In order to apply the classical estimates, the corresponding predictions have to be validated against results of ab initio numerical calculations. It has been shown [11,12,20,21] that the classical results, based on Equations (7) and (8), are in good agreement with ab initio TDSE results for the streaking time delay. This is exemplified in Figure 2 for (a) hydrogen atoms, (b) helium atoms and (c) neon atoms, where the classical estimates (solid lines) are compared with the results of ab initio calculations from Refs. [24,25]. Please note that Figure 2 also includes a comparison with predictions from an analytical formula (dashed lines), which will be discussed in Section 2.3. The level of agreement within the range of a few attoseconds provides the basis to use the classical analysis to gain insights into an interpretation and various aspects of the streaking time delay.

2.2. Accumulation over Finite Time and Finite Range

The formulas, Equations (7) and (8), give an interesting interpretation of the streaking time delay, namely that it can be viewed as the field-free time delay $\Delta t_{\mathrm{ff}}$, obtained by a photoelectron without the streaking field, weighted by the (instantaneous) streaking field strength as the photoelectron propagates through the potential.

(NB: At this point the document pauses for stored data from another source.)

-- ==== Sys2Proof/Machine/Pwm.lean ====
section
/-! DEFINITION. Local PWM channels (R196 to R211), their trip flags (R201), and the optical trip inputs
(R204, R205, R461). -/

namespace Sys2Proof.Machine

/-! ## Sync chain (R210, R211) -/

def State.pwmCfg (s : State) (n : Nat) : PwmCfg := s.pkg.pwms.get n

/-- A sync pulse reaches channel `n` at instant `t`: the next period starts at the first pulse-derived start at
or after the end of the current one. -/
def State.pwmSync (s : State) (n t : Nat) : State :=
  let c := s.pwmCfg n
  let p := s.pwms.get n
  let x := t + c.phase
  let e := p.periodStart + c.period
  let j := if p.running ∧ x < e then ceilDiv (e - x) (Nat.max c.period 1) else 0
  (s.updPwm n fun p => { p with nextStart := some (x + j * c.period), lastSync := t, syncLost := false }).clearAlarm
    .pwmSyncLost n

/-- The last configured channel, which drives SYNC_OUT (R210). -/
def State.syncOutCh (s : State) : Nat := (s.pwmList.getLast?).getD 0

/-- A period start sends a sync pulse to the channel chained after it, and SYNC_OUT carries the last
channel's. -/
def State.pwmChain (s : State) (n : Nat) : State :=
  let s := if (s.pwmCfg (n + 1)).present ∧ (s.pwmCfg (n + 1)).sync = 0 ∧ n + 1 < pwmCount then
      s.pwmSync (n + 1) s.now else s
  if s.pkg.io.syncOutEn ∧ n = s.syncOutCh then s.emit .syncOut else s

/-! ## The command of a period (R206, R207) -/

/-- Offsets of a local channel ignore bit 0 (R196). -/
def evenCmd (c : Command) : Command := { c with a := c.a / 2 * 2, b := c.b / 2 * 2 }

/-- The command of the period that starts at `t0` after the one that started at `prev`: the command, HELD,
and whether the record's form is above 0x04. -/
def State.pwmCommand (s : State) (n t0 prev : Nat) : Command × Bool × Bool :=
  let c := s.pwmCfg n
  let ws := (s.pwms.get n).outws
  if c.srcFacet then
    match ws.find? fun w => decide (w.1 + 200 ≤ t0) with
    | none => ({}, false, false)
    | some (_, k, bad) => (evenCmd k, !(ws.any fun w => decide (prev < w.1 ∧ w.1 ≤ t0)), bad)
  else match formOf c.form with
    | some f => (evenCmd { form := f, a := c.cmpA, b := c.cmpB }, false, false)
    | none => ({}, false, true)

/-- Switching of the outputs: instant after the period start, HI, LO (R197, R200). -/
def pwmOuts (dt : Nat) : Level → List (Nat × Bool) → List (Nat × Bool × Bool)
  | _, [] => []
  | l, (t, v) :: r =>
    (if l = .block ∨ dt = 0 then [(t, v, !v)] else [(t, false, false), (t + dt, v, !v)])
      ++ pwmOuts dt (levelOf v) r

/-! ## Period starts (R198, R201 to R203, R208) -/

/-- Blocks at a period start: an active input cuts the period; else a lane block ends when R201 lets it. -/
def State.pwmJudge (s : State) (n : Nat) : State :=
  let c := s.pwmCfg n
  if s.maskOn c.mask then
    let s := if (s.pwms.get n).blocked then s
      else (s.pwmBlock n).updPwm n fun p => { p with trip := true }
    if s.unitOn (.pwm n) then s.updPwm n fun p => { p with cut := sat32 p.cut 1, cutRun := p.cutRun + 1 }
    else s
  else
    let s := s.updPwm n fun p => { p with cutRun := 0 }
    let p := s.pwms.get n
    if p.blocked ∧ p.blockStart + c.dead ≤ s.now ∧ quietAt p.maskHist s.qualNs s.now ∧ (c.latched = false ∨ ¬ p.trip)
    then s.updPwm n fun p => { p with blocked := false, stuck := false }
    else s

/-- Gating at a period start (R203, R208). -/
def State.pwmGate (s : State) (n : Nat) : State :=
  let p := s.pwms.get n
  if ¬ s.mlk.grant then s.updPwm n fun p => { p with gated := true }
  else if p.gated ∧ p.gatedAt + (s.pwmCfg n).dead ≤ s.now then s.updPwm n fun p => { p with gated := false }
  else s

/-- The period's form on a channel that is ON. -/
def State.pwmForm (s : State) (n prev : Nat) : State :=
  let c := s.pwmCfg n
  let (k, held, bad) := s.pwmCommand n s.now prev
  let s := s.updPwm n fun p =>
    { p with held := held, heldCnt := if held then sat32 p.heldCnt 1 else p.heldCnt,
             shortP := if bad then sat32 p.shortP 1 else p.shortP,
             outws := p.outws.takeWhile (fun w => decide (s.now < w.1 + 200)) ++
               ((p.outws.dropWhile fun w => decide (s.now < w.1 + 200)).take 1) }
  let p := s.pwms.get n
  if p.blocked ∨ p.gated then s.updPwm n fun p => { p with cur := .block, outs := [], lastForm := .block }
  else
    let e := compileEdges c.period (c.dead + c.minp) p.cur k
    let f := realForm c.period p.cur k e
    let outs := if k.form = .block ∧ p.cur ≠ .block then [(0, false, false)] else pwmOuts c.dead p.cur e.edges
    (s.updPwm n fun p => { p with cur := e.cur, outs := outs, lastForm := f.form, shortP := sat32 p.shortP e.shortP,
                                  shortG := sat32 p.shortG e.shortG }).emit (.pwmPeriod n outs)

/-- The period of a channel starts now. STARTING and STOPPING end here (R208). -/
def State.pwmStart (s : State) (n : Nat) : State :=
  let prev := (s.pwms.get n).periodStart
  let s := s.updPwm n fun p => { p with running := true, periodStart := s.now, nextStart := none }
  let s := s.pwmChain n
  let s := if (s.unit (.pwm n)).st = .stopping then (s.pwmOff n).unitStopped (.pwm n) else s
  let s := if (s.unit (.pwm n)).st = .starting ∧ (s.pwms.get n).startReady then
      (s.updPwm n fun p => { p with startReady := false, cur := .block }).unitStarted (.pwm n) else s
  let s := s.pwmJudge n
  if s.unitOn (.pwm n) then (s.pwmGate n).pwmForm n prev
  else (s.pwmGate n).updPwm n fun p => { p with cur := .block, outs := [], held := false }

/-- The instant of the next period start: the pulse-derived one, or the end of the current period. -/
def State.pwmNext (s : State) (n : Nat) : Option Nat :=
  let p := s.pwms.get n
  match p.nextStart with
  | some t => some t
  | none => if p.running then some (p.periodStart + (s.pwmCfg n).period) else none

/-- PWM_PERIOD_START (R198, R206 to R208). -/
def execPwmPeriodStart (n : Fin 32) (s : State) : Res :=
  .next (if n.val < pwmCount ∧ (s.pwmCfg n).present then
      match s.pwmNext n with
      | some t => (s.upTo t).pwmStart n
      | none => s
    else s)

/-- PWM_STUCK (R202): STUCKN periods in a row have been cut. -/
def execPwmStuck (n : Fin 32) (s : State) : Res :=
  let p := s.pwms.get n
  .next (if s.unitOn (.pwm n) ∧ p.stuck = false ∧ 0 < p.cutRun ∧ (s.pwmCfg n).stuckN ≤ p.cutRun then
      (s.updPwm n fun p => { p with stuck := true }).event .pwmStuck n
    else s)

/-- PWM_SYNC_PULSE (R210, R211): a sync pulse arrives at instant `t`. -/
def execPwmSyncPulse (n : Fin 32) (t : Nat) (s : State) : Res :=
  let s := s.upTo t
  .next (if n.val < pwmCount ∧ (s.pwmCfg n).present then s.pwmSync n t else s)

/-- PWM_SYNC_LOST (R211): no sync pulse within PERIOD + 1 µs of the expected one, or of the commit; in the latter
case the first period begins. -/
def execPwmSyncLost (n : Fin 32) (s : State) : Res :=
  let c := s.pwmCfg n
  let p := s.pwms.get n
  .next (if ¬ (n.val < pwmCount ∧ c.present) ∨ p.syncLost then s
    else
      let lost (s : State) : State := (s.updPwm n fun p => { p with syncLost := true }).alarm .pwmSyncLost n
      if p.running then lost (s.upTo (p.lastSync + 2 * c.period + 1000))
      else if p.nextStart.isSome then s
      else (lost (s.upTo (p.lastSync + c.period + 1000))).pwmStart n)

/-- A write of 1 to PWM_CH_STAT.TRIP (R201). -/
def State.clearPwmTrip (s : State) (n : Nat) : State :=
  let p := s.pwms.get n
  if p.trip then
    if ¬ s.maskOn (s.pwmCfg n).mask ∧ quietAt p.maskHist s.qualNs (s.now + 1) then
      s.updPwm n fun p => { p with trip := false }
    else s.updPwm n fun p => { p with clearRefused := true }
  else s

/-- PWM_TRIP_CLEAR (R3, R50, R201). -/
def execPwmTripClear (n : Fin 32) (s : State) : Res :=
  .next (s.unitWrite (decide (n.val < pwmCount)) fun s => s.clearPwmTrip n)

/-! ## Trip inputs (R204, R205, R461) -/

/-- Lanes a trip input drives. -/
def State.tiLanes (s : State) (i : Nat) : List Nat :=
  (List.range 64).filter fun n => (s.pkg.tis.get i).lanes.getLsbD n

/-- TOGGLING is judged at an activation: more than TOGGLE_N within 1 s, with an event at most once a
second. -/
def State.tiToggle (s : State) (i : Nat) : State :=
  let c := s.pkg.tis.get i
  let x := s.tis.get i
  if c.toggleN = 0 ∨ x.actTimes.length ≤ c.toggleN then s
  else
    let s := s.updTi i fun x => { x with toggling := true }
    let quiet : Bool := match x.toggleEvent with
      | some t => decide (s.now < t + 1000000000)
      | none => false
    if quiet then s else (s.updTi i fun x => { x with toggleEvent := some s.now }).event .tiToggling i

/-- TI_FILTER_CHANGE (R204, R205): the filtered input changes at instant `t`. -/
def execTiFilterChange (i : Fin 8) (active : Bool) (t : Nat) (s : State) : Res :=
  let s := s.upTo t
  let c := s.pkg.tis.get i
  let x := s.tis.get i
  .next (if x.active = active then s
    else if active then
      let s := s.updTi i fun x =>
        { x with active := true, activeSince := s.now, acts := sat16 x.acts 1,
                 actTimes := (x.actTimes.filter fun u => decide (s.now < u + 1000000000)) ++ [s.now] }
      let s := s.tiToggle i
      if c.en then s.drive (tiDriver i) (s.tiLanes i) [] else s
    else
      let s := s.updTi i fun x => { x with active := false, stuck := false }
      s.releaseAll (tiDriver i))

/-- TI_STUCK (R205): active longer than STUCK_LIM × 100 ms. -/
def execTiStuck (i : Fin 8) (s : State) : Res :=
  let x := s.tis.get i
  .next (if x.active ∧ x.stuck = false then
      let s := s.upTo (x.activeSince + (s.pkg.tis.get i).stuckLim * 100000000 + 1)
      (s.updTi i fun x => { x with stuck := true }).event .tiStuck i
    else s)

/-- TI_LOW (R461): the average power of a dark-active input has been below −27 dBm for 100 ms, or rises above
−26 dBm. -/
def execTiLow (i : Fin 8) (low : Bool) (s : State) : Res :=
  .next (if (s.pkg.tis.get i).darkActive = false then s
    else if low ∧ (s.tis.get i).low = false then (s.updTi i fun x => { x with low := true }).event .tiLow i
    else s.updTi i fun x => { x with low := low })

end Sys2Proof.Machine
end

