/-- RESYNC_REQ_RX (R359, R360): the partner leaves service, and the snapshot is sent, ended by RESYNC_END. The second copy
of a request asks for nothing more (R353). -/
def execResyncReqRx (k : Fin 2) (epoch : Nat) (crcOk : Bool) (s : State) : Res :=
  .next (if ¬ (s.link k).up then s
    else if ¬ crcOk then s.badCopy k
    else if s.mlk.role ≠ .active then s
    else if s.mlk.reqCopy.any fun c => c.1 ≠ k.val && c.2 = epoch then s.updMlk fun m => { m with reqCopy := none }
    else
      let s := (s.partnerOut .resync).updHif fun h => { h with uncovered := [] }
      let s := s.sendEpoch .record 0xFF 0 s.ts 0 true (s.snapshot ++ [.resyncEnd (s.mlk.epoch + 1)])
      s.updMlk fun m => { m with partner := .resync, reqEnd := some m.epoch, reqCopy := some (k.val, epoch) })

/-! ## What a standby commits (R355, R358, R362) -/

/-- The switchable unit with a key of `unitKey`. -/
def unitOfKey (k : Nat) : UnitId :=
  if k < 16 then .port k else if k < 64 then .lens (k - 16) else if k < 128 then .arm (k - 64)
  else if k < 192 then .pwm (k - 128) else if k < 256 then .fbc (k - 192) else if k < 384 then .beam (k - 256)
  else if k < 1024 then .slice (k - 384) else .chain ((k - 1024) / 32) ((k - 1024) % 32)

/-- The command that an arm record gives sub-module `i`: BLOCK unless the arm was DEBLOCKED and below its hold limit;
its carriers bear the fraction applied; a PSC arm's come from its duties, but for a pinned sub-module, whose credit
decides as it did in the active module (R185, R191). -/
def State.recordedCmd (s : State) (a : Nat) (r : ArmRec) (x : SmSt) (i : Nat) : Command :=
  let n := if r.carrier1.isSome then 2 else 1
  if r.opstate ≠ 2 then {}
  else if r.psc then
    let k := s.pscCmd a r.frame r.duties i
    if x.excluded then { form := .bypass, excluded := true }
    else if s.pinned a x ∧ smCost s.cf (s.armG a) x k ≠ 0 then heldCmd x
    else k
  else if r.carrier0 = some i then { carrierCmd s.cf r.frac n 0 with carrier := true }
  else if r.carrier1 = some i then { carrierCmd s.cf r.frac n 1 with carrier := true }
  else { form := if r.inserted.contains i then .insert else .bypass }

/-- The recorded decision takes the place of the standby's own one of that frame: level and credit follow it (R191). -/
def State.adoptSm (s : State) (a : Nat) (r : ArmRec) (own : Bool) (i : Nat) (x : SmSt) : SmSt :=
  let x := if own then smBefore x else x
  if r.opstate ≠ 2 then s.blockSm a x else (s.applyCmd a x (s.recordedCmd a r x i)).1

/-- The active module's arm record replaces the standby's previous-frame state, and its decisions apply to the
standby's levels and credits (R191). An arm that becomes TRIPPED has its TRIP flag set (R201). -/
def State.adoptArm (s : State) (a : Nat) (r : ArmRec) : State :=
  let op : ArmOp := match r.opstate with | 1 => .pending | 2 => .deblocked | 3 => .tripped | _ => .blocked
  let cause : ArmCause := match r.cause with
    | 1 => .restart | 2 => .lane | 3 => .cmd | 4 => .noOutput | 5 => .prismFault | 6 => .disabled | _ => .none
  let own : Bool := (s.arms.get a).emitted = some r.frame
  let s := s.eachSm a (s.adoptSm a r own)
  s.updArm a fun x =>
    { x with op := op, trip := x.trip || decide (op = .tripped), cause := cause, pend := none, emitted := some r.frame, dir := r.dir, held := r.held, clamped := r.clamped,
             tolHeld := r.tolHold, nOn := r.nOn, frac := r.frac, carrier0 := r.carrier0, carrier1 := r.carrier1,
             duties := r.duties, lastOut := { x.lastOut with nOn := r.nOn, frac := r.frac } }

/-- The consumers of a chain take their records from another one (R148). -/
def State.takeConsumers (s : State) (l c k : Nat) : State :=
  let s := (s.updChain l c fun x => { x with consumed := false }).updChain l k fun x => { x with consumed := true }
  { s with prots := s.prots.mapRows fun p x =>
      if (s.pkg.prots.get p).lens = l then { x with chains := x.chains.map fun y => if y = c then k else y } else x }

/-- Completed descriptors of a ring that has gone OFF are not written again after a takeover. -/
def State.forgetCompleted (s : State) (i r : Nat) : State :=
  s.updHif fun h => { h with journal := h.journal.filter fun e => !(e.slice = i && e.ring = r && e.state = .completed) }

/-- Module state changed by a descriptor, as its EFFECT item carries it. -/
def State.applyEffect (s : State) (code unit value : Nat) : State :=
  let d : Desc := { spec := BitVec.ofNat 256 value }
  match code with
  | 0x0001 =>
    if d.num 32 1 = 0 then s.updSq unit (d.num 33 1) fun _ => sqOf (sqParams d)
    else s.updCq unit (d.num 33 1) fun _ => cqOf (cqParams d)
  | 0x0002 =>
    if value % 256 = 0 then (s.forgetCompleted unit (value / 256)).updSq unit (value / 256) fun q => { q with st := .off }
    else s.updCq unit (value / 256) fun _ => {}
  | 0x0004 => s.setEn (unitOfKey unit) (value = 1)
  | 0x0011 => s.updSwc fun w => { w with glint := w.glint.upd unit fun g =>
      { g with n := d.num 34 2, dir := d.num 33 1, slice := d.num 36 1, ring := d.num 37 1, count := 0 } }
  | 0x0022 =>
    let n := match s.protAt (unit / 2048) (unit / 32 % 64) with | some p => (s.prots.get p).cycle | none => 0
    s.updFn unit fun x =>
      if x.active = decide (value = 1) then x
      else { x with active := decide (value = 1), inactiveAt := n, switched := true }
  | 0x2002 => s.takeConsumers (unit / 32) (unit % 32) value
  | 0x2003 => { s with chSlots := s.chSlots.upd unit fun y => { y with delay := value } }
  | 0x0023 => s.each ((List.range 4).filter fun m => value.testBit m) fun s m =>
      (s.updTo m fun t => { t with resetDone := true, latched := false }).toOpen m
  | 0x2400 => s.updSv unit fun x => { x with keyNext := value, nextPass := 0 }
  | 0x2401 => s.updGs unit fun x => { x with keyNext := value, nextPass := 0 }
  | 0x2402 => s.updGp unit fun x => { x with keyCur := value }
  | 0x3001 =>
    let c := s.pkg.logic.get unit
    (s.logicColdStart unit).updMlk fun m => { m with seals := m.seals.filter fun r => r.1 ≠ fKey c.lens c.facet }
  | 0x3002 => s.updLogic unit fun x => { x with st := .stopped, phase := .idle }
  | 0x0060 => s.updTp unit fun x => { x with armed := true, start := some value }
  | 0x8101 => s.updSlice unit fun x =>
      { x with dirty := { on := true, depth := d.num 36 4, base := d.num 40 8, consumedAddr := d.num 48 8 } }
  | 0x8102 => s.updSlice unit fun x => { x with dirty.on := false }
  | 0x8203 => s.updSlice unit fun x => { x with paused := true, stopped := true }
  | 0x8204 => s.updSlice unit fun x =>
      { x with paused := false, stopped := false, pasid := value % 2 ^ 20, port := value / 2 ^ 20 }
  | _ => s

/-- Creates the slice of a parameter block, without its unit's start (R319). -/
def sliceOf (b : SliceBlock) : SliceSt :=
  { port := b.port, pasid := b.pasid, minUs := b.minUs, curUs := b.minUs, doorbell := b.doorbell, status := b.status,
    mac := b.mac, vlans := b.vlans, unexecLimit := b.unexecLimit, weight := b.weight, descRate := b.descRate,
    descBurst := b.descBurst, byteRate := b.byteRate, byteBurst := b.byteBurst }

/-- The slice of a parameter block where one has been: its counters, which only a cold restart clears, go on (R339). -/
def newSliceOf (b : SliceBlock) (x : SliceSt) : SliceSt :=
  { sliceOf b with limited := x.limited, dirty := { filtered := x.dirty.filtered } }

/-- The step of a slice's reset or removal that is sealed as done (R328, R333). -/
def State.applySlice (s : State) (i step : Nat) : State :=
  if step = 6 then
    let s := s.updSlice i fun x => { x with work := none, st := .resetDone, silent := true, stopped := false }
    let s := s.updCq i 0 fun q => { q with placed := q.written }
    s.each ((List.range 8).drop 1) fun s r => ((s.forgetCompleted i r).updSq i r fun _ => {}).updCq i r fun _ => {}
  else if step = 7 then
    let s := s.updSlice i fun x => { x with work := none, st := .off, silent := true, dirty.on := false }
    let s := s.each (List.range 8) fun s r => ((s.forgetCompleted i r).updSq i r fun _ => {}).updCq i r fun _ => {}
    s.updUnit (.slice i) fun u => { u with st := .off, en := false }
  else s.updSlice i fun x =>
    { x with st := .resetting, stopped := true, paused := false, work := some { step := step, since := s.now } }

/-- Write counts and PHASE of a slice's rings, and its SEQ positions (R355). -/
def State.applyRing (s : State) (i : Nat) (nx ac hd : List Nat) (wr : List (Nat × Bool)) : State :=
  s.updSlice i fun x =>
    { x with
      sqs := Vector.ofFn fun r => { x.sqs[r] with nextSeq := (nx[r.val]?).getD 0, acceptedSeq := (ac[r.val]?).getD 0
                                                  head := (hd[r.val]?).getD 0 }
      cqs := Vector.ofFn fun c =>
        let w := ((wr[c.val]?).getD (0, true)).1
        { x.cqs[c] with written := w, placed := Nat.max x.cqs[c].placed w } }

/-- A JOURNAL item: the entry is as it says, and a completion gets its place in its ring (R355, R366). -/
def State.applyEntry (s : State) (e : JEntry) : State :=
  let e := { e with sealed := true, place := match e.place with | some p => some p | none => (s.jEntry e.jseq).bind (·.place) }
  let s := s.updHif fun h => { h with
    jseq := Nat.max h.jseq e.jseq
    journal := if h.journal.any fun x => x.jseq = e.jseq then
        h.journal.map fun (x : JEntry) => if x.jseq = e.jseq then e else x
      else h.journal ++ [e] }
  let s := match e.place with
    | some p => s.updCq e.slice (s.sq e.slice e.ring).cq fun q => { q with placed := Nat.max q.placed (p + 1) }
    | none => s
  s.placeRing e.slice e.ring

/-- A PACKAGE commit item: a snapshot's names the partner's package; one with an exchange cycle makes a standby verify
the body it holds, write it to its inactive bank and stage it; one that cannot is not ready (R136, R429). -/
def State.stagePartner (s : State) (d : BitVec 512) (n : Nat) : State :=
  if n = 0 then s.updMlk fun m => { m with packageStaged := true }
  else
    let s := s.updMlk fun m => { m with exchangeCycle := some n, packageStaged := d = s.pkgDigest }
    match s.mlk.body with
    | none => s
    | some (i, len) =>
      if i.digest ≠ d ∨ len < i.bodyLen ∨ s.imageCode true false i ≠ none then s
      else
        let s := s.updSvc fun v =>
          { (if v.active then { v with cfg0 := some i } else { v with cfg1 := some i }) with
            active := !v.active, staged := some i }
        s.updMlk fun m => { m with packageStaged := true, body := none }

/-- The partner's seal of a program that is exchanged: the state map is applied to it (R135, R136). -/
def State.mapSeal (s : State) (i : Image) (p : Nat) : State :=
  let oc := s.pkg.logic.get p
  let nc := i.body.logic.get p
  let of_ := s.fCfg oc.lens oc.facet
  let nf := i.body.facets.get (fKey nc.lens nc.facet)
  match findRow s.mlk.seals (fKey oc.lens oc.facet) with
  | none => s
  | some r =>
    let m := exchangeData (memPut [] of_.sealArea.off r.data) oc nc nf
    let r := sealClose { r with data := memBytes m nf.sealArea.off (Nat.min nf.sealArea.len 4096), progId := nf.progId }
    s.updMlk fun m => { m with seals := putRow m.seals (fKey nc.lens nc.facet) r }

/-- A program of a standby at the exchange: it runs none, so a changed program's image is replaced at once and its
checkpoint mapped; an added one is loaded cold, and a removed one is gone (R136, R362). -/
def State.standbyProgram (s : State) (i : Image) (p : Nat) : State :=
  let oc := s.pkg.logic.get p
  let nc := i.body.logic.get p
  let same : Bool := oc = nc && s.pkg.facets.get (fKey oc.lens oc.facet) = i.body.facets.get (fKey nc.lens nc.facet)
  if (¬ oc.present ∧ ¬ nc.present) ∨ same then s
  else if ¬ nc.present then (s.dropLogic p).updLogic p fun _ => {}
  else if ¬ oc.present then (if s.vacantFor p nc then s.startAdded p else s)
  else if s.vacantFor p nc then
    let s := s.mapSeal i p
    let st := (s.logic.get p).st
    let s := s.replaceStopped p
    if st = .running ∧ s.unitOn (.lens nc.lens) then (s.loadAt nc.lens nc.facet).updLogic p fun x => { x with st := st }
    else s
  else s

/-- A standby exchanges its programs at the recorded cycle (R136, R429); its loop programs wait for their frame
boundary. Its lenses whose configuration changes need a test (R66). -/
def State.exchangeStandby (s : State) : State :=
  match s.svc.staged with
  | none => s
  | some i =>
    let s := (s.updMlk fun m => { m with exchangeCycle := none }).markChanged i.body
    let s := s.each (List.range 64) fun s p => s.standbyProgram i p
    let ks := ((s.pkg.facets.rows ++ i.body.facets.rows).map (·.1)).eraseDups
    (s.each ks fun s k => s.stageLoop i k).exchFinish

/-- One item of a committed epoch. -/
def State.applyItem (s : State) : Item → State
  | .facetSeal l f r => s.updMlk fun m => { m with seals := putRow m.seals (fKey l f) r }
  | .arm a r => (s.updMlk fun m => { m with arms := putRow m.arms a r }).adoptArm a r
  | .logicOut p img => s.updMlk fun m => { m with outs := putRow m.outs p img }
  | .journal e => s.applyEntry e
  | .journalFree j => s.updHif fun h => { h with journal := h.journal.filter fun e => decide (j < e.jseq) }
  | .ring i nx ac hd wr => s.applyRing i nx ac hd wr
  | .slice i n => s.applySlice i n
  | .share i v => s.setShare i { spec := BitVec.ofNat 256 v }
  | .newSlice b =>
    let s := s.updSlice b.slice fun x => { newSliceOf b x with st := .active }
    let s := (s.updSq b.slice b.sq0.ring fun _ => sqOf b.sq0).updCq b.slice b.cq0.ring fun _ => cqOf b.cq0
    s.updUnit (.slice b.slice) fun u => { u with st := .on, en := true }
  | .sliceImage b sqs cqs p d =>
    let s := s.updSlice b.slice fun x =>
      { newSliceOf b x with st := if d then .resetDone else .active, silent := d, paused := p, stopped := p }
    let s := s.each (sqs.filterMap id) fun s q => s.updSq b.slice q.ring fun _ => sqOf q
    let s := s.each (cqs.filterMap id) fun s q => s.updCq b.slice q.ring fun _ => cqOf q
    s.updUnit (.slice b.slice) fun u => { u with st := .on, en := true }
  | .publisher g st sq d => s.updMlk fun m => { m with pubs := putRow m.pubs g (st, sq, d) }
  | .fbGseq i q => s.updMlk fun m => { m with gseqs := putRow m.gseqs i q }
  | .settings l f n b d => s.updFn (fnKey l f n) fun x => if b = 0 then { x with bankA := d } else { x with bankB := d }
  | .bank l c gd taps => s.updChain l c fun x => { x with gd := gd, taps := taps }
  | .packageBody off len i => s.updMlk fun m => { m with body := some (i, off + len) }
  | .packageCommit d n => s.stagePartner d n
  | .effect c u v => s.applyEffect c u v
  | .resyncEnd e => s.updMlk fun m => { m with resyncEnd := some e }

/-- Failures of an epoch that have been counted (R360). -/
def State.failsOf (s : State) (n : Nat) : Nat := (findRow s.mlk.fails n).getD 0

/-- The number of a standby's protection cycle follows its partner's: an epoch names the tick of cycle n by its TS, and the
standby's last tick lies a whole number of cycles from it (R354, R362, DEDUCED, log 113). -/
def State.alignProt (s : State) (e : Epoch) : State :=
  let x := s.prots.get e.source
  let (rate, r) := s.protRate e.source
  if e.kind ≠ .protection ∨ x.last = none ∨ rate = 0 ∨ r = 0 then s
  else
    let diff := signed 32 ((tsOf x.evalTai + 2 ^ 32 - e.ts % 2 ^ 32) % 2 ^ 32)
    let period : Int := (r * 1000000000 / rate : Nat)
    let n := (e.cycle + (2 * diff + period) / (2 * period)).toNat
    if n = x.cycle then s else s.updProt e.source fun x => { x with cycle := n }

An important consequence of this interpretation is that the time delay is determined by the electron over a finite time interval between the time of transition in the continuum $t=t_i$ and the end of the streaking pulse at $t=T_s$. During this time interval, the photoelectron explores a finite range in space only.

This interpretation has been tested in quantum streaking simulations for photoemission of an electron initially bound in a 1D model potential [20]. To illustrate the conclusions from that work, we consider here calculations using the model potential:

$$V_x=-\frac{Z}{\sqrt{x^2+\alpha }}+V_0{exp}^{-\left(\right|x|-x_0{)/\sigma )}^2},$$

(10)

which consists of a (soft-core) Coulomb potential with $\alpha =2.0$ centered at the origin and an effective charge $Z=3$ and an additional Gaussian-shaped potential with depth $V_0=-0.5$ a.u. and width $\sigma =2.0$ centered at a distance $x_0=850$ a.u. from the center of the Coulomb potential. Choosing the initial state to be the ground state of the Coulomb potential solutions of the corresponding 1D TDSE in the fields of a XUV pulse and an IR streaking pulse have been obtained and the streaking time delay has been extracted from the results (for methods to obtain streaking time delays from simulations, see e.g., [21]). Each of the calculations has been performed over a long propagation times such that the outgoing photoelectron wavepacket reaches distances of more than 1000 a.u., i.e., distances beyond the range of the Gaussian potential, at the end of the simulation.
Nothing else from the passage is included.